WORK INSTRUCTION:
Each line of the listing below containing the word "Answer" should be returned.

%%

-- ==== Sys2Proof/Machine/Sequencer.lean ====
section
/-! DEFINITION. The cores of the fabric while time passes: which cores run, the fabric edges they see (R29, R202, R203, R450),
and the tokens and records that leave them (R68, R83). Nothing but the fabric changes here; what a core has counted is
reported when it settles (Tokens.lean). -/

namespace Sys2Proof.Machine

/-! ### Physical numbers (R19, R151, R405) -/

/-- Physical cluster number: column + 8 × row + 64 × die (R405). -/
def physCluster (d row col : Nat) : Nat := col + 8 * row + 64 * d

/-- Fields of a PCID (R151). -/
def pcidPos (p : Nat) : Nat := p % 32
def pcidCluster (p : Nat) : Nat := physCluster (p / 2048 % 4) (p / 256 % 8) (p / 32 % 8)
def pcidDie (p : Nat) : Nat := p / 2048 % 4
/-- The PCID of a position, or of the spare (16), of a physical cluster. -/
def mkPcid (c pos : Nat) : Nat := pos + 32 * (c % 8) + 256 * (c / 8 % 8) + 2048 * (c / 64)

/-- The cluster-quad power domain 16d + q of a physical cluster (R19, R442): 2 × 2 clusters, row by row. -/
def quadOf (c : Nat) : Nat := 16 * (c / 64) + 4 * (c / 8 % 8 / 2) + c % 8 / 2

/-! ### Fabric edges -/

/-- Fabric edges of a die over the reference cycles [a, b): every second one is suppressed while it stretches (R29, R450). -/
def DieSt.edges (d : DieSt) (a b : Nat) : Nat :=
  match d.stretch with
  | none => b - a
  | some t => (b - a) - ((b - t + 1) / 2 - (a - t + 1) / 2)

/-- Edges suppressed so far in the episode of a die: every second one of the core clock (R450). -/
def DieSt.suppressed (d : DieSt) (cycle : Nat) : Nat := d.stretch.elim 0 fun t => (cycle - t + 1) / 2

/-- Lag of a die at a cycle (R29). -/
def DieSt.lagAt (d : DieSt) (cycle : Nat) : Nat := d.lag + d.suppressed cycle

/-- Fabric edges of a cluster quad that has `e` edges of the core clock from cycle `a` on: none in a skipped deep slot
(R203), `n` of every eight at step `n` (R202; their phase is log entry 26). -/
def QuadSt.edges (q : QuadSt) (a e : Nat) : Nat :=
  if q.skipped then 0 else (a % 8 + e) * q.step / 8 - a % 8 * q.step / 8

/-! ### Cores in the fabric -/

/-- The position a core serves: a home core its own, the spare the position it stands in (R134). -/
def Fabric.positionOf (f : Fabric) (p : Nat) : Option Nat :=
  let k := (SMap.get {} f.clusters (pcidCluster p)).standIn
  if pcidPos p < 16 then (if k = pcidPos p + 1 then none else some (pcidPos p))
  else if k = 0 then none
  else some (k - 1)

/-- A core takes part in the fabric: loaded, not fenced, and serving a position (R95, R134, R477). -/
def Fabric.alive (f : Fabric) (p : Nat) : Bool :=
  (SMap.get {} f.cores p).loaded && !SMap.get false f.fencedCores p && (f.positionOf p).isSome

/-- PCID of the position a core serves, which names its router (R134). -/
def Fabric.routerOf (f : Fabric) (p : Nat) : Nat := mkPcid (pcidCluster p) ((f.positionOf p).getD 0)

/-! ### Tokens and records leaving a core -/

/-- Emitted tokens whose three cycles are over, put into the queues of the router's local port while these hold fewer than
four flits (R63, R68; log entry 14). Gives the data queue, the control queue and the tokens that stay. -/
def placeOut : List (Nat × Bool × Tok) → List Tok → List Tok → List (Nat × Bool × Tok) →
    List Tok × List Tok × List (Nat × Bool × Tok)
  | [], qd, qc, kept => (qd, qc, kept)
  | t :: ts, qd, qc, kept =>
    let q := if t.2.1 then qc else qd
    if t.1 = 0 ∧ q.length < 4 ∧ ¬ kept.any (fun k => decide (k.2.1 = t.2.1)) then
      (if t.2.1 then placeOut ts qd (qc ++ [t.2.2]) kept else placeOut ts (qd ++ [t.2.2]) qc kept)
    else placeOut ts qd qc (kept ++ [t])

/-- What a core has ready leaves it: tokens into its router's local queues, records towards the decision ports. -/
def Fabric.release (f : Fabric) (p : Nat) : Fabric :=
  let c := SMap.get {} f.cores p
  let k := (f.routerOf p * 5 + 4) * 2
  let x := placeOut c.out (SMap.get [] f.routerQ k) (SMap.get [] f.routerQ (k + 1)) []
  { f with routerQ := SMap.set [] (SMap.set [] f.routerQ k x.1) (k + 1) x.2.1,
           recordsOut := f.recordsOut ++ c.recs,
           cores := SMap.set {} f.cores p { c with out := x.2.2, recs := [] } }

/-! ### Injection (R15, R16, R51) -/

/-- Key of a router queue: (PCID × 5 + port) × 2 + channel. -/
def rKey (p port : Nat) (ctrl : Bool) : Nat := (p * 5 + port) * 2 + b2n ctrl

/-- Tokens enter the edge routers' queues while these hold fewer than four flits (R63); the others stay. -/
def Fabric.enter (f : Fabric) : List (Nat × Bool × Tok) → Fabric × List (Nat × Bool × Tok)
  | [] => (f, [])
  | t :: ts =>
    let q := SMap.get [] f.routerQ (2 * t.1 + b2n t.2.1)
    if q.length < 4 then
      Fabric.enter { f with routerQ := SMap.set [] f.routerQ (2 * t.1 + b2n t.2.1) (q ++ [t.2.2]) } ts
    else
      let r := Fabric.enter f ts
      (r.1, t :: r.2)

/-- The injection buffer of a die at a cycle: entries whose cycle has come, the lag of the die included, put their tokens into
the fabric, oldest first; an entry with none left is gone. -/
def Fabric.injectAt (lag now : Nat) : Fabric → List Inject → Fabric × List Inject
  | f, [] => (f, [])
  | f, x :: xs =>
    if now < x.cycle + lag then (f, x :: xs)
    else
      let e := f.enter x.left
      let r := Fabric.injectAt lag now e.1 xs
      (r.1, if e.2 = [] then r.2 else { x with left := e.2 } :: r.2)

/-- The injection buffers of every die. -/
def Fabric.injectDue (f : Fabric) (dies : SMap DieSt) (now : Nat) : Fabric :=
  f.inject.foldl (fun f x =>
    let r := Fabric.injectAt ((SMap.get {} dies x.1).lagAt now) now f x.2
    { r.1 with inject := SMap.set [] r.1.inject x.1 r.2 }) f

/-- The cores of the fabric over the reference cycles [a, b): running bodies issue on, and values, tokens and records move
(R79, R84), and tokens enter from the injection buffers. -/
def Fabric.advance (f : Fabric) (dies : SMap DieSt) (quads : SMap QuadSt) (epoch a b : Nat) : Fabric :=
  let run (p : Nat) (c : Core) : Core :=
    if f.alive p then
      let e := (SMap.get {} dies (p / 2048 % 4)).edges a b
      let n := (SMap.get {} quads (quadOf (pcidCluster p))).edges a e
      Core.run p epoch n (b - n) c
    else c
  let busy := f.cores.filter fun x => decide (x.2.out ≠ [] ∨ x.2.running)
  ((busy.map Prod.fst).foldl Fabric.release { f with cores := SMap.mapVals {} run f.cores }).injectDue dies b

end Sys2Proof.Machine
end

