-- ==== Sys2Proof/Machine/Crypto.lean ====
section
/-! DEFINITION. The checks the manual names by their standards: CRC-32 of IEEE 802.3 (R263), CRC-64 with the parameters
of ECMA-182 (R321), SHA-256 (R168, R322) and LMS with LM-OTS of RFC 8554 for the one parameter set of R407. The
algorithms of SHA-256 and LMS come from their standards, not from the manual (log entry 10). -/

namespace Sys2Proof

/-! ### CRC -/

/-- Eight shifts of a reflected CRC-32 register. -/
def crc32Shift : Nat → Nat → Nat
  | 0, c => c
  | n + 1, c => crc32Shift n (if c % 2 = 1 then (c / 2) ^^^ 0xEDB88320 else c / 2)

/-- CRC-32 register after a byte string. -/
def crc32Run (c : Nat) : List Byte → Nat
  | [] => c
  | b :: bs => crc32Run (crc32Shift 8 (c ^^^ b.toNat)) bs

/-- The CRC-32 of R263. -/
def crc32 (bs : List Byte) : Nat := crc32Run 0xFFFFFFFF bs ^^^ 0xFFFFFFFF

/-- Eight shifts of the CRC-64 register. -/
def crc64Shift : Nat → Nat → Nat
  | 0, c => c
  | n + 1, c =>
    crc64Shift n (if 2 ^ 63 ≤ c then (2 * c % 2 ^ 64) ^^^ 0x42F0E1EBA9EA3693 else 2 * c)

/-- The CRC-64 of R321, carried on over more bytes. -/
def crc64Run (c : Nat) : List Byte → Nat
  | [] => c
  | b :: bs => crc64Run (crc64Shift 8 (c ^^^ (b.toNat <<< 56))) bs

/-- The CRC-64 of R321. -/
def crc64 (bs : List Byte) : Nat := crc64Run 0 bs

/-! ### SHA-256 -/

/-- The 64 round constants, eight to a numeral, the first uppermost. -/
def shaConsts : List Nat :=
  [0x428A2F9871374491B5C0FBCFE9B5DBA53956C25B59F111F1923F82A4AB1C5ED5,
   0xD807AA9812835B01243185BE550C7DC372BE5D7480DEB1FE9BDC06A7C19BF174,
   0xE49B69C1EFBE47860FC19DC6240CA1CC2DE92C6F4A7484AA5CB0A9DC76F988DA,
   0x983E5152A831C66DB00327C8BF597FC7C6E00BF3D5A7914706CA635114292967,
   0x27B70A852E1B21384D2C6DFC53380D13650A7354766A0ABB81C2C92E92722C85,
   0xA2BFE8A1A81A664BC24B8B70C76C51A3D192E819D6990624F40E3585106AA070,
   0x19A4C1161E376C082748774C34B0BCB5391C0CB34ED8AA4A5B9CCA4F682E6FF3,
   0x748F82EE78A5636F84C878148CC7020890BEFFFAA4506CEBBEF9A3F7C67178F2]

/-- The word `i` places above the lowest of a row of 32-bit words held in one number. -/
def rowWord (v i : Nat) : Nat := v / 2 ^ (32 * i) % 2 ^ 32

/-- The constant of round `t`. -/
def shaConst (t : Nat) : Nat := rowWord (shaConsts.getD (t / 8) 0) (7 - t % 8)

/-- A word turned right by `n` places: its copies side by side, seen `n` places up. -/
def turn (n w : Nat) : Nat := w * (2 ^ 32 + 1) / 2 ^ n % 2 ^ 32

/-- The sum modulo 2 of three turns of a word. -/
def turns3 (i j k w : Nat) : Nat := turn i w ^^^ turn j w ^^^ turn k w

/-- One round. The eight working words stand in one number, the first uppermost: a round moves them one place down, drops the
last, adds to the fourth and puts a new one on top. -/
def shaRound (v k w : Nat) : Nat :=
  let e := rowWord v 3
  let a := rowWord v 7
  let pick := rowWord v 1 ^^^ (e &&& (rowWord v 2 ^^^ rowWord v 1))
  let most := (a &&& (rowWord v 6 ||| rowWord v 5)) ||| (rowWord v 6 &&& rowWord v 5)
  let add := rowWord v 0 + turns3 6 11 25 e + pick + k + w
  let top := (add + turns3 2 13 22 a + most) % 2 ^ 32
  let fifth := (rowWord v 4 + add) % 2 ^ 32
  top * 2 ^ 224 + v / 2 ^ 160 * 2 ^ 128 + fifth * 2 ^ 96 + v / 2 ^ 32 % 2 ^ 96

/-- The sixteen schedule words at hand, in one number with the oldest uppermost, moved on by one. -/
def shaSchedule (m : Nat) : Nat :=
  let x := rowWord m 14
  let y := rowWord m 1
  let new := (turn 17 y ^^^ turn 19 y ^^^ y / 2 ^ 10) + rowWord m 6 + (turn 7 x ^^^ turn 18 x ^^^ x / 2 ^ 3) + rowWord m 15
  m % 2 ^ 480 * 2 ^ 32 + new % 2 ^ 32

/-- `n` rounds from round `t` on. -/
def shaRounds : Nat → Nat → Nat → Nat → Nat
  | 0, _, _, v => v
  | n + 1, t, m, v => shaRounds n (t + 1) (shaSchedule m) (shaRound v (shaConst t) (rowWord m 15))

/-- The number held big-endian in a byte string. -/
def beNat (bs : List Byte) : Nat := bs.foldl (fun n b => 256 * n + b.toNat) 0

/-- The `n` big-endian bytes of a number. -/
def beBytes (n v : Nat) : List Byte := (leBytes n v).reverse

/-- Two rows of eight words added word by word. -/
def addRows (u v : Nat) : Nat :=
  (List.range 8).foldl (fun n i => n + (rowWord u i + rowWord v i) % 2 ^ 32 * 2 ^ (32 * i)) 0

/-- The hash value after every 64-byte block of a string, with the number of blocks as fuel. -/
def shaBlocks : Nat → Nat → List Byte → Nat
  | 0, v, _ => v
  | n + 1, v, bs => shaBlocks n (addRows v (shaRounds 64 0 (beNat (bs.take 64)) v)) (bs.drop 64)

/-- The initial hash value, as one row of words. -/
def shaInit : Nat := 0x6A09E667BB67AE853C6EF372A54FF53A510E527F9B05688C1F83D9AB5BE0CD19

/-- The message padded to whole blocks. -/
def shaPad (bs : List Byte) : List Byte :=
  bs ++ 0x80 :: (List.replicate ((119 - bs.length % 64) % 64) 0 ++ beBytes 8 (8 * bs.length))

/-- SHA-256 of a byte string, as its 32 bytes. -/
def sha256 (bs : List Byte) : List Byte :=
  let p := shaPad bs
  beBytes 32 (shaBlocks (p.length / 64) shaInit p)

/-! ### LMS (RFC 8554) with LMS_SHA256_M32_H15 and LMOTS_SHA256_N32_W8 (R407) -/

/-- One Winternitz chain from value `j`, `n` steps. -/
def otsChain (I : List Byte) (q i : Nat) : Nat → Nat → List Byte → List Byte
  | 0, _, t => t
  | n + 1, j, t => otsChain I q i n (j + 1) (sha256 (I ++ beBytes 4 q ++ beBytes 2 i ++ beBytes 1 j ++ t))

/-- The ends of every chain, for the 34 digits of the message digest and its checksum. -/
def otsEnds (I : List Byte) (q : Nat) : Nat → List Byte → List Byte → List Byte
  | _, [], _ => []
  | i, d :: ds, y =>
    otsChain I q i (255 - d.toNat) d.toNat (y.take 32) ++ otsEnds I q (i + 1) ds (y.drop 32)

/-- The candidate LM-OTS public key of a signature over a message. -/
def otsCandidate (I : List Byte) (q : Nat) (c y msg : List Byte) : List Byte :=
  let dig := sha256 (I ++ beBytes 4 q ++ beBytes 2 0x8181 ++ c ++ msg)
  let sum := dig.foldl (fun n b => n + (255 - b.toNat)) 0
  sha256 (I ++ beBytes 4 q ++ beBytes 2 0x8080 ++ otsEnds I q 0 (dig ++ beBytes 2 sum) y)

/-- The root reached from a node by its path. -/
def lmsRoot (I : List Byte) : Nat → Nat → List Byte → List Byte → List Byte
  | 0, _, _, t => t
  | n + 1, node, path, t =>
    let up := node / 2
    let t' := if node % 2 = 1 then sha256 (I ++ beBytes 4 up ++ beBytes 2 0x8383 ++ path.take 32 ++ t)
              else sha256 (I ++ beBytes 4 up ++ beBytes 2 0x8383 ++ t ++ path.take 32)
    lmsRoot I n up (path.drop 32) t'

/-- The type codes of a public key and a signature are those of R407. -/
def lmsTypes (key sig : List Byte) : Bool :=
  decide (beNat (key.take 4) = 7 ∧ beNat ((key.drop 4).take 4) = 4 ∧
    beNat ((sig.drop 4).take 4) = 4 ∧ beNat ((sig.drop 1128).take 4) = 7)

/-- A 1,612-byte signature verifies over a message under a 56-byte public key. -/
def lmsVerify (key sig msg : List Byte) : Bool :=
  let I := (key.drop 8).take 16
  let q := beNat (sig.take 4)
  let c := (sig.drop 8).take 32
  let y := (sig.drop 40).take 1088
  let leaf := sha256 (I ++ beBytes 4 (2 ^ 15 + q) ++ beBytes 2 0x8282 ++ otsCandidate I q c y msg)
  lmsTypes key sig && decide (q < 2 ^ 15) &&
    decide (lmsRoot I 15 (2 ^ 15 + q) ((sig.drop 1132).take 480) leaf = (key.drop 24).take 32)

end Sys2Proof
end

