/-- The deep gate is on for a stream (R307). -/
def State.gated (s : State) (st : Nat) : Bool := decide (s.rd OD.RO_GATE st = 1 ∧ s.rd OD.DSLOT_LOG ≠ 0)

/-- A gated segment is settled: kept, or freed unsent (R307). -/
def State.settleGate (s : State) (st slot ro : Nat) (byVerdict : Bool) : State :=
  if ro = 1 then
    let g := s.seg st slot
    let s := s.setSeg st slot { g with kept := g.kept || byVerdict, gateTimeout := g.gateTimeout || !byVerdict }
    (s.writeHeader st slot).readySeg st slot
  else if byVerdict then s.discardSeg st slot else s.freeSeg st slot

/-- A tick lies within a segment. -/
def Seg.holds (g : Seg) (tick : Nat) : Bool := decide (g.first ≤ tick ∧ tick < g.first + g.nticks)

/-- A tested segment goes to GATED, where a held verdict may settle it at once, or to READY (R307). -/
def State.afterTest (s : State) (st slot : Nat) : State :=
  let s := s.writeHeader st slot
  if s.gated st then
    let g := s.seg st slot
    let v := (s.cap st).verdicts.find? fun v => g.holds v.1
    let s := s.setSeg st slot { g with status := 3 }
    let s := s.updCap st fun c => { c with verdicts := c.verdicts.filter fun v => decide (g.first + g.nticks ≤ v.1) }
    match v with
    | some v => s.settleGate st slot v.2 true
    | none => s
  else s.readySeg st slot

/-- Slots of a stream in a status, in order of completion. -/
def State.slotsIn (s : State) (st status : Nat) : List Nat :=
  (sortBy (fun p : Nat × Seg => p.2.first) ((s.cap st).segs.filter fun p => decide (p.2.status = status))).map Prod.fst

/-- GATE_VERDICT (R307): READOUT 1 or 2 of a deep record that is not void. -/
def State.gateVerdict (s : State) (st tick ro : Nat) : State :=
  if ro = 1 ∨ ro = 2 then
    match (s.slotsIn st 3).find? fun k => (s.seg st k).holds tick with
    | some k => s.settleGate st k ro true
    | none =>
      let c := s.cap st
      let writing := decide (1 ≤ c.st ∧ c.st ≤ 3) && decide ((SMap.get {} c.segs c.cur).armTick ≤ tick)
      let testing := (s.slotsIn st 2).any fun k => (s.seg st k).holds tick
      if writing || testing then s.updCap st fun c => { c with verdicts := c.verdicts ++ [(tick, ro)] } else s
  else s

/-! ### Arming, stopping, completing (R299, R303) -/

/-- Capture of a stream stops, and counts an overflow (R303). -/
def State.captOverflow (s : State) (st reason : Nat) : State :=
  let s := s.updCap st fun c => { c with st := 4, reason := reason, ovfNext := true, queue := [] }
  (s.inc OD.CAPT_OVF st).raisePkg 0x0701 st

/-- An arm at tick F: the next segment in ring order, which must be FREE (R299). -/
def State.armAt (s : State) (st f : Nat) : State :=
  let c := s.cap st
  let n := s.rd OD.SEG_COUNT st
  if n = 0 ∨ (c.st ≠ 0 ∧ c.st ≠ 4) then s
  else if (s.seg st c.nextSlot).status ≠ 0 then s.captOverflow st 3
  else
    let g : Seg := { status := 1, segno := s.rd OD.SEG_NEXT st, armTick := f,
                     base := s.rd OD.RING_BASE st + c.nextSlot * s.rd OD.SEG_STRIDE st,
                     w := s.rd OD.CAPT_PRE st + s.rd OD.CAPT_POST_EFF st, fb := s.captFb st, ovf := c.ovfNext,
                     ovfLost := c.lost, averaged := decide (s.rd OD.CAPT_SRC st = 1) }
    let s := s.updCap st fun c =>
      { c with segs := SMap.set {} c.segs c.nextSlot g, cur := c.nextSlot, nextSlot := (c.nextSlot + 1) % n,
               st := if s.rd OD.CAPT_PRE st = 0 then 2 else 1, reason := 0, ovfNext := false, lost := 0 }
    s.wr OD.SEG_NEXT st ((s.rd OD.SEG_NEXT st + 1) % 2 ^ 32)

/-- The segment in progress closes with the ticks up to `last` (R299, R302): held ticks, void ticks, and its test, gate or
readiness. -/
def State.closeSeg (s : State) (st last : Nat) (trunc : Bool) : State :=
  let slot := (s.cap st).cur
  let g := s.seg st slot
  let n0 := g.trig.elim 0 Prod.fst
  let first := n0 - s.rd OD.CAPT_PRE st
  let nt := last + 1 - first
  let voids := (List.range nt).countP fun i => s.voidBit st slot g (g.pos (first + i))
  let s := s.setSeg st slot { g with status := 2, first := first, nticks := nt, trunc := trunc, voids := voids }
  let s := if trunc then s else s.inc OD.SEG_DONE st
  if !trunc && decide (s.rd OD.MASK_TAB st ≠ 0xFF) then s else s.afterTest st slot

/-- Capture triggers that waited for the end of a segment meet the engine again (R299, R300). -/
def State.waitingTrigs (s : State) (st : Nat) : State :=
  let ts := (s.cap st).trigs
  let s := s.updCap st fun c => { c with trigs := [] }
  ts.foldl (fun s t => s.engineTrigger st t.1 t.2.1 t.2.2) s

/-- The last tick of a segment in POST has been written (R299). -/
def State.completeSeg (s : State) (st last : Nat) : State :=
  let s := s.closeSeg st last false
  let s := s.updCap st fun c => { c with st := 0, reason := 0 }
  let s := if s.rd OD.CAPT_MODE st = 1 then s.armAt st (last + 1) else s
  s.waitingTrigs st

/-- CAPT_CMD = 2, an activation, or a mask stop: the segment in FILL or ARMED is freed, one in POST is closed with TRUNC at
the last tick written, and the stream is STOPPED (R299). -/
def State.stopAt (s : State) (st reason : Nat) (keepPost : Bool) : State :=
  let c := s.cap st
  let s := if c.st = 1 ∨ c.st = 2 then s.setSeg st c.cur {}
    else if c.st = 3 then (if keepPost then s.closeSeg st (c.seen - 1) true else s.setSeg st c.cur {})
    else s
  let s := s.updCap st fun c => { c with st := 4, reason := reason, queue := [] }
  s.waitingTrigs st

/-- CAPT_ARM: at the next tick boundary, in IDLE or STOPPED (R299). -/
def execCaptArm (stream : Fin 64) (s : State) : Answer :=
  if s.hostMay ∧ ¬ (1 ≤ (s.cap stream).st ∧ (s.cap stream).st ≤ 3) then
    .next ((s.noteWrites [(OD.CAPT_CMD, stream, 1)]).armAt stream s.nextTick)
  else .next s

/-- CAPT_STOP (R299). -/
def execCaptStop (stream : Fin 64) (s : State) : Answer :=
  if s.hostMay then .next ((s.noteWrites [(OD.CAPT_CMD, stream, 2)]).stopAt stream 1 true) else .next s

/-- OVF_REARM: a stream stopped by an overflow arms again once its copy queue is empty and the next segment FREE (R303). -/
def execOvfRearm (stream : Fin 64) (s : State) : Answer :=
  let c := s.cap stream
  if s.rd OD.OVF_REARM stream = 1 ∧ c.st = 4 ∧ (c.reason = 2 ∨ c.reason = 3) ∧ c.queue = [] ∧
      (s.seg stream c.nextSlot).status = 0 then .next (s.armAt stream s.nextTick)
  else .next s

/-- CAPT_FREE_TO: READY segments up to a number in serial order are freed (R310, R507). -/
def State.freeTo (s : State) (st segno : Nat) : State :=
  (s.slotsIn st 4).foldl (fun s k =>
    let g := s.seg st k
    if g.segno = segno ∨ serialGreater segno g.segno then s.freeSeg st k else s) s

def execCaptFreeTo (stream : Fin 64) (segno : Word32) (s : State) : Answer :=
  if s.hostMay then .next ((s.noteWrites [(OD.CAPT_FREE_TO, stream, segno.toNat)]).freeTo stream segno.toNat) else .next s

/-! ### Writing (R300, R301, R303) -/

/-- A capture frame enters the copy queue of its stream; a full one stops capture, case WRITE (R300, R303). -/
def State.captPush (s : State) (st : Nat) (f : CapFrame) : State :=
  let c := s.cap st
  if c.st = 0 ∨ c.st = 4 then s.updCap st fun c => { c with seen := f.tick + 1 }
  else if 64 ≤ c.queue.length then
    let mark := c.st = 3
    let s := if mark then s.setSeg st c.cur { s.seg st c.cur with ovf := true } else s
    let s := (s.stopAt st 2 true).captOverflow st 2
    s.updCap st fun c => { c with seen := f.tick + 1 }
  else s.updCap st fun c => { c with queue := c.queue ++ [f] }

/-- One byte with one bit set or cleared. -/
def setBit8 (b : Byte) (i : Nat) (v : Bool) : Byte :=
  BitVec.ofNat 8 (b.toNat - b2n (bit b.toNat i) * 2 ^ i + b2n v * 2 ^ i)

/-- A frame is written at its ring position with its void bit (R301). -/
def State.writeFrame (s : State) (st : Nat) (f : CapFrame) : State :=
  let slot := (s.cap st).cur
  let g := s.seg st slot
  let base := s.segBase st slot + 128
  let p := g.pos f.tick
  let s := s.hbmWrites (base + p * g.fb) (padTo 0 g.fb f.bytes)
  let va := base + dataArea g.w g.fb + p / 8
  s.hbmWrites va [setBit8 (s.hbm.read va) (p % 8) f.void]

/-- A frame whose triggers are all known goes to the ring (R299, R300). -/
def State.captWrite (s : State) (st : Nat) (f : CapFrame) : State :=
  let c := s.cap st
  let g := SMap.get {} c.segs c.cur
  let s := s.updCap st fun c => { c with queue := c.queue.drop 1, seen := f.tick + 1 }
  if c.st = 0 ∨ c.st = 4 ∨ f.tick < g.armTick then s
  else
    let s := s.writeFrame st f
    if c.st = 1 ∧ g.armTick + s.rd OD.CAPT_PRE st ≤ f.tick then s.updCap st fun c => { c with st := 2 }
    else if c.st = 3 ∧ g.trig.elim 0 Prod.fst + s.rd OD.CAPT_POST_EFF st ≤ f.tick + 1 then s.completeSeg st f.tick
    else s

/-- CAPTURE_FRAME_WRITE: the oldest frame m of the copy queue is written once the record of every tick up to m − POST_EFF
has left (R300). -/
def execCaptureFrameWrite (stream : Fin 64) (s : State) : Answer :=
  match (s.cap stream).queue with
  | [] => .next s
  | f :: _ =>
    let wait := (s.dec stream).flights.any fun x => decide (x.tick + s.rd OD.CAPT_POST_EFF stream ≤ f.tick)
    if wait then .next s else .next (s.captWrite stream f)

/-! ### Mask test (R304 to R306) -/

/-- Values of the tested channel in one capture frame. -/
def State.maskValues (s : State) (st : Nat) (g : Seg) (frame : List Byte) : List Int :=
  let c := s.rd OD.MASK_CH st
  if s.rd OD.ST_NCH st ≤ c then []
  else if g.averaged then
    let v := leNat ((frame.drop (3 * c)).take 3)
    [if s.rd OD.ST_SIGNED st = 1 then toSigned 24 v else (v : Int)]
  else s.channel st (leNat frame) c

%%

EXERCISE OUTPUT:
def execCaptArm (stream : Fin 64) (s : State) : Answer :=
def execCaptStop (stream : Fin 64) (s : State) : Answer :=
def execOvfRearm (stream : Fin 64) (s : State) : Answer :=
def execCaptFreeTo (stream : Fin 64) (segno : Word32) (s : State) : Answer :=
def execCaptureFrameWrite (stream : Fin 64) (s : State) : Answer :=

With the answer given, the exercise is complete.